Items from a dataset:

=== Begin Enclosure ===

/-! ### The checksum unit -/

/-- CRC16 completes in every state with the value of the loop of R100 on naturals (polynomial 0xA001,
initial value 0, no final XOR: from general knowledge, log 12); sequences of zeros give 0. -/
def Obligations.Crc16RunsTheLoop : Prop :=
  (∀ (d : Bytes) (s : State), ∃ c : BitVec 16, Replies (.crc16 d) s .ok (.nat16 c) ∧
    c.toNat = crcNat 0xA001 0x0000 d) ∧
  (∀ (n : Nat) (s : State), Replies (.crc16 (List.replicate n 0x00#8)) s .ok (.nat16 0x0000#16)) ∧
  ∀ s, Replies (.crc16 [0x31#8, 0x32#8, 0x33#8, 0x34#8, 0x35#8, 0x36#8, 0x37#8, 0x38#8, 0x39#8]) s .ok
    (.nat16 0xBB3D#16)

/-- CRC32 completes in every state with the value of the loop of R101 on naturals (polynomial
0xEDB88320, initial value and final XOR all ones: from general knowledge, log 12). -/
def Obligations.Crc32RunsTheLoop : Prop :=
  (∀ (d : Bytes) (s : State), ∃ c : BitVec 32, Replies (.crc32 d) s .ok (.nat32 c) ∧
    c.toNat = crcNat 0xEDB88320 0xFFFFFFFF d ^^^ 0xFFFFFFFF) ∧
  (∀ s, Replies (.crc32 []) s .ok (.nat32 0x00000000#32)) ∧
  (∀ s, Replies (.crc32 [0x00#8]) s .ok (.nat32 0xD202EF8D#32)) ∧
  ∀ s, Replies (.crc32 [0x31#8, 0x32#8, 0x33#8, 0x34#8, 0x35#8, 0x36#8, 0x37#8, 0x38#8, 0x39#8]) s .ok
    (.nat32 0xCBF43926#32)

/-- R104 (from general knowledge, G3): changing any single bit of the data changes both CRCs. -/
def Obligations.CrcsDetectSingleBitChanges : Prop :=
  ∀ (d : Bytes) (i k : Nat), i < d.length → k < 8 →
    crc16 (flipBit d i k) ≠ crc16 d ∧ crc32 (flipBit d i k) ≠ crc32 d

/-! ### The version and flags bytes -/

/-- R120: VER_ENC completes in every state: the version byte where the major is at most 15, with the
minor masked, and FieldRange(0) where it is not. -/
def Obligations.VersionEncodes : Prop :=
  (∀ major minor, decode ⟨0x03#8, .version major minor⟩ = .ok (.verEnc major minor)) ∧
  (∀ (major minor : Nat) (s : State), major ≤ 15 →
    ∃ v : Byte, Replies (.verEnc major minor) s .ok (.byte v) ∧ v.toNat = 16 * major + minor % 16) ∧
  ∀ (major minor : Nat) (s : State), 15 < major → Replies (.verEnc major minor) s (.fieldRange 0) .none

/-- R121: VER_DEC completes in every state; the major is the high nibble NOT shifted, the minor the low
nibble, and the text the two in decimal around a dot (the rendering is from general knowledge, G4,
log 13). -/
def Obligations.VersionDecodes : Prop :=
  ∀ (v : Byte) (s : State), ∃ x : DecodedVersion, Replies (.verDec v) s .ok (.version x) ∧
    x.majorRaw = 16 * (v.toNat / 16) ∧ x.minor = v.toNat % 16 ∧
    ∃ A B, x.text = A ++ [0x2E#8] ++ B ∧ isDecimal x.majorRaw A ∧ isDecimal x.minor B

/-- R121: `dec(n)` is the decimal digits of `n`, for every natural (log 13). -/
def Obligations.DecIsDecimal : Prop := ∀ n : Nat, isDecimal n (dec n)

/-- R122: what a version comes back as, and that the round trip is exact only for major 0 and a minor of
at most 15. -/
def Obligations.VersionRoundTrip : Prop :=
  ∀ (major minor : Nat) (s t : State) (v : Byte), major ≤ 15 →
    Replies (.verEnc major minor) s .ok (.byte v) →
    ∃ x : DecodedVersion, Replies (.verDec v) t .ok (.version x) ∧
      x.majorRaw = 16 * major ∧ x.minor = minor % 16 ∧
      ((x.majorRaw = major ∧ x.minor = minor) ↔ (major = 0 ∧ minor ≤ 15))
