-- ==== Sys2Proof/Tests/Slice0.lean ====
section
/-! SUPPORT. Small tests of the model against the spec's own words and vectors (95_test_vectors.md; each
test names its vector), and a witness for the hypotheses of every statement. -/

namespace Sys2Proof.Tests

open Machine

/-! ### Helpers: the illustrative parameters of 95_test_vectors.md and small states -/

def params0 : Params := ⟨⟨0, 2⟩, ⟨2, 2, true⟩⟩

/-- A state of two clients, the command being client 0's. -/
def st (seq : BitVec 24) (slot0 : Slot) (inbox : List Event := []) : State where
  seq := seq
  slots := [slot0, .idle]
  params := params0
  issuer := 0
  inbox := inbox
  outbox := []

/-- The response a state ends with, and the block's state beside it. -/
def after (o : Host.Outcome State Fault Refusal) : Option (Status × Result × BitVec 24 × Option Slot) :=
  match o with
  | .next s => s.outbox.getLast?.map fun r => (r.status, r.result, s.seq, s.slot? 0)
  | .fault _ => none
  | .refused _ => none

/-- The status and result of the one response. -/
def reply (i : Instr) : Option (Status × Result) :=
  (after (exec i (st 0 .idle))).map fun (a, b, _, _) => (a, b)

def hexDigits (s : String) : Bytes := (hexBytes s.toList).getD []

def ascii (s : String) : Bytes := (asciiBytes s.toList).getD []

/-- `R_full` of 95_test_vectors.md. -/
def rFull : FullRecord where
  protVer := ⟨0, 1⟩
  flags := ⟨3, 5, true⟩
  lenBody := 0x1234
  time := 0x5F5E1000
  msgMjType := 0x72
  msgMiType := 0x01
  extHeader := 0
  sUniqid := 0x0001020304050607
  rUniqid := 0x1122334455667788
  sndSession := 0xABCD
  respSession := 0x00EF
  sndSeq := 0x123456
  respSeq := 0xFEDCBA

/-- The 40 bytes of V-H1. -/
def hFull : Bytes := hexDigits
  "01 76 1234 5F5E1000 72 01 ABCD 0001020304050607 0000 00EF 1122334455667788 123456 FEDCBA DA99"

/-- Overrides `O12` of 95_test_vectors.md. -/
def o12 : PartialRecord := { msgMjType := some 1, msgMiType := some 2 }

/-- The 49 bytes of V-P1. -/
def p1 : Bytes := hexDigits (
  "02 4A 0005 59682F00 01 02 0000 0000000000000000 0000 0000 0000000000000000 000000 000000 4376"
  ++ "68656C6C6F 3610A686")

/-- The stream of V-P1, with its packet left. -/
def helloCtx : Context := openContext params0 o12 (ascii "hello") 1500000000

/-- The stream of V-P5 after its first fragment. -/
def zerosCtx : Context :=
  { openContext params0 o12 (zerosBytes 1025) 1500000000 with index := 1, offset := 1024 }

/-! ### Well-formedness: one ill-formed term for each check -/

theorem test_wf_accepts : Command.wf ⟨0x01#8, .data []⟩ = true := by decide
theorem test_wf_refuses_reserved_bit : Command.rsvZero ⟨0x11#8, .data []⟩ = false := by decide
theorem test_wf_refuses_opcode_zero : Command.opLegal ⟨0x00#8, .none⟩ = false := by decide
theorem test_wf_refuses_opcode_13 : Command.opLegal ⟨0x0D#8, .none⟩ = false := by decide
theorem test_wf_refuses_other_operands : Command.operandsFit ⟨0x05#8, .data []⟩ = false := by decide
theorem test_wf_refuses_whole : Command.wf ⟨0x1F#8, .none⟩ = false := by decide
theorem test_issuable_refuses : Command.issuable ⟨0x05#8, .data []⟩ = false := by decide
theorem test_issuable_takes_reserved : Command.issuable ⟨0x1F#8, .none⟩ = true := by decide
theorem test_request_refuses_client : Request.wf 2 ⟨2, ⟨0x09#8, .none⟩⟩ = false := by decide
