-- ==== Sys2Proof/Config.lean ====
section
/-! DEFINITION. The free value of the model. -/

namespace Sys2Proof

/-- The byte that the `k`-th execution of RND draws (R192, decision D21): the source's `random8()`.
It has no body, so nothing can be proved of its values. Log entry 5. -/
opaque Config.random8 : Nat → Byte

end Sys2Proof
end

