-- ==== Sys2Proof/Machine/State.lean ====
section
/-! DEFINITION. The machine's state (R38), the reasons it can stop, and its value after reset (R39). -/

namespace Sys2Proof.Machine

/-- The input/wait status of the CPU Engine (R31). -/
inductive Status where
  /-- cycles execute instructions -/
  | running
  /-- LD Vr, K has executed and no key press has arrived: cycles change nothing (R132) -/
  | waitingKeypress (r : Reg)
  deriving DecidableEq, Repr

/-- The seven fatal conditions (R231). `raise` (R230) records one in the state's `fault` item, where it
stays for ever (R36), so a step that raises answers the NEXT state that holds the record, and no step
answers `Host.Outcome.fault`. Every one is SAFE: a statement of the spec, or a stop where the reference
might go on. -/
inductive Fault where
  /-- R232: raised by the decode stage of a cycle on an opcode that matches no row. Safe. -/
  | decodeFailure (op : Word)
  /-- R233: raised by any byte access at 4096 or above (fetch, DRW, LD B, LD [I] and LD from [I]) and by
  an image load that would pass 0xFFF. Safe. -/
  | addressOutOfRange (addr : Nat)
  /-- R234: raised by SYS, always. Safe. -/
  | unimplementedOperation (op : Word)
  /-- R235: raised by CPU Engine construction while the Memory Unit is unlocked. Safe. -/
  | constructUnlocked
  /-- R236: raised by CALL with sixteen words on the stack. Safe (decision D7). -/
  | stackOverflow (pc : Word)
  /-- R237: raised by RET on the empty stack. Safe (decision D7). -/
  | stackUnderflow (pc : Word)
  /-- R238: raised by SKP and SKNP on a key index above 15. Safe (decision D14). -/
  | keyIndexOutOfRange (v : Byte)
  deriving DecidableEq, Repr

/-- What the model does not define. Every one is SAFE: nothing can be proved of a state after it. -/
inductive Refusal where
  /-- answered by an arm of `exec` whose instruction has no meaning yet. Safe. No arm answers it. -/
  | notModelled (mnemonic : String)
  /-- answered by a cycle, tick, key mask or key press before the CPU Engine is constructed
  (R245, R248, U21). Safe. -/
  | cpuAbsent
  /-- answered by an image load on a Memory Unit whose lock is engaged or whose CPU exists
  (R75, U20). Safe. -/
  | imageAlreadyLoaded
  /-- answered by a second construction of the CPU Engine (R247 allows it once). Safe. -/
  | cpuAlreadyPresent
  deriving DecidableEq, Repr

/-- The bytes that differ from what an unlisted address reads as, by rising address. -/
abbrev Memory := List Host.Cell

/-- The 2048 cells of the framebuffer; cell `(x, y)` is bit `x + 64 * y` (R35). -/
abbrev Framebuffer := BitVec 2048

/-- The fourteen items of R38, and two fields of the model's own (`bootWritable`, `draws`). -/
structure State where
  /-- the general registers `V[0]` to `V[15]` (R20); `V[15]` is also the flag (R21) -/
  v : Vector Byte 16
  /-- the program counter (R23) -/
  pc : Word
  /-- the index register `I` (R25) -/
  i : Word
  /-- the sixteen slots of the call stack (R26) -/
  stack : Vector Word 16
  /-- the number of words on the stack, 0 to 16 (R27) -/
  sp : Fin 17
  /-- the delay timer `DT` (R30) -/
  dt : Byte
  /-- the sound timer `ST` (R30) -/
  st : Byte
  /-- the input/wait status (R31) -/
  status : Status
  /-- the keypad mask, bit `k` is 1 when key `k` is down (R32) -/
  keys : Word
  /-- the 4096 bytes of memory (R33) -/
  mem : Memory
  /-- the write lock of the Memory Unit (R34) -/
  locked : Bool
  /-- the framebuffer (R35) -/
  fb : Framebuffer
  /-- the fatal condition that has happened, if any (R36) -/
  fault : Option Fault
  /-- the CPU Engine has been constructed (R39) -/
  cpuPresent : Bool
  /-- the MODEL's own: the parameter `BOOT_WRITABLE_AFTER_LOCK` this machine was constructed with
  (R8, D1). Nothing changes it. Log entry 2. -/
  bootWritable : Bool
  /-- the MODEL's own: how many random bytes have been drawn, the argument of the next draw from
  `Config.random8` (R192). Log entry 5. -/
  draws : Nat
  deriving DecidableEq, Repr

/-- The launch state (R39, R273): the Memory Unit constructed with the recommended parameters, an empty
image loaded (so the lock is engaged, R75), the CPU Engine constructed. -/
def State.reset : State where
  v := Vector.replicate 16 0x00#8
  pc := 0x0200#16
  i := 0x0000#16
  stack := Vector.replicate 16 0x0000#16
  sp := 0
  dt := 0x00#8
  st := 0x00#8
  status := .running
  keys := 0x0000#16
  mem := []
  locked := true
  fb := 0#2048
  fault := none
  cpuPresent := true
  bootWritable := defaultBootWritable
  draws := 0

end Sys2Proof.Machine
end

=== End Enclosure ===

Exercise aim:
Your task is to reproduce the entries exactly, starting at the first line and ending with the line containing "minor % 16) ∧".

Task response:
/-! ### The checksum unit -/

/-- CRC16 completes in every state with the value of the loop of R100 on naturals (polynomial 0xA001,
initial value 0, no final XOR: from general knowledge, log 12); sequences of zeros give 0. -/
def Obligations.Crc16RunsTheLoop : Prop :=
  (∀ (d : Bytes) (s : State), ∃ c : BitVec 16, Replies (.crc16 d) s .ok (.nat16 c) ∧
    c.toNat = crcNat 0xA001 0x0000 d) ∧
  (∀ (n : Nat) (s : State), Replies (.crc16 (List.replicate n 0x00#8)) s .ok (.nat16 0x0000#16)) ∧
  ∀ s, Replies (.crc16 [0x31#8, 0x32#8, 0x33#8, 0x34#8, 0x35#8, 0x36#8, 0x37#8, 0x38#8, 0x39#8]) s .ok
    (.nat16 0xBB3D#16)

/-- CRC32 completes in every state with the value of the loop of R101 on naturals (polynomial
0xEDB88320, initial value and final XOR all ones: from general knowledge, log 12). -/
def Obligations.Crc32RunsTheLoop : Prop :=
  (∀ (d : Bytes) (s : State), ∃ c : BitVec 32, Replies (.crc32 d) s .ok (.nat32 c) ∧
    c.toNat = crcNat 0xEDB88320 0xFFFFFFFF d ^^^ 0xFFFFFFFF) ∧
  (∀ s, Replies (.crc32 []) s .ok (.nat32 0x00000000#32)) ∧
  (∀ s, Replies (.crc32 [0x00#8]) s .ok (.nat32 0xD202EF8D#32)) ∧
  ∀ s, Replies (.crc32 [0x31#8, 0x32#8, 0x33#8, 0x34#8, 0x35#8, 0x36#8, 0x37#8, 0x38#8, 0x39#8]) s .ok
    (.nat32 0xCBF43926#32)

/-- R104 (from general knowledge, G3): changing any single bit of the data changes both CRCs. -/
def Obligations.CrcsDetectSingleBitChanges : Prop :=
  ∀ (d : Bytes) (i k : Nat), i < d.length → k < 8 →
    crc16 (flipBit d i k) ≠ crc16 d ∧ crc32 (flipBit d i k) ≠ crc32 d

/-! ### The version and flags bytes -/

/-- R120: VER_ENC completes in every state: the version byte where the major is at most 15, with the
minor masked, and FieldRange(0) where it is not. -/
def Obligations.VersionEncodes : Prop :=
  (∀ major minor, decode ⟨0x03#8, .version major minor⟩ = .ok (.verEnc major minor)) ∧
  (∀ (major minor : Nat) (s : State), major ≤ 15 →
    ∃ v : Byte, Replies (.verEnc major minor) s .ok (.byte v) ∧ v.toNat = 16 * major + minor % 16) ∧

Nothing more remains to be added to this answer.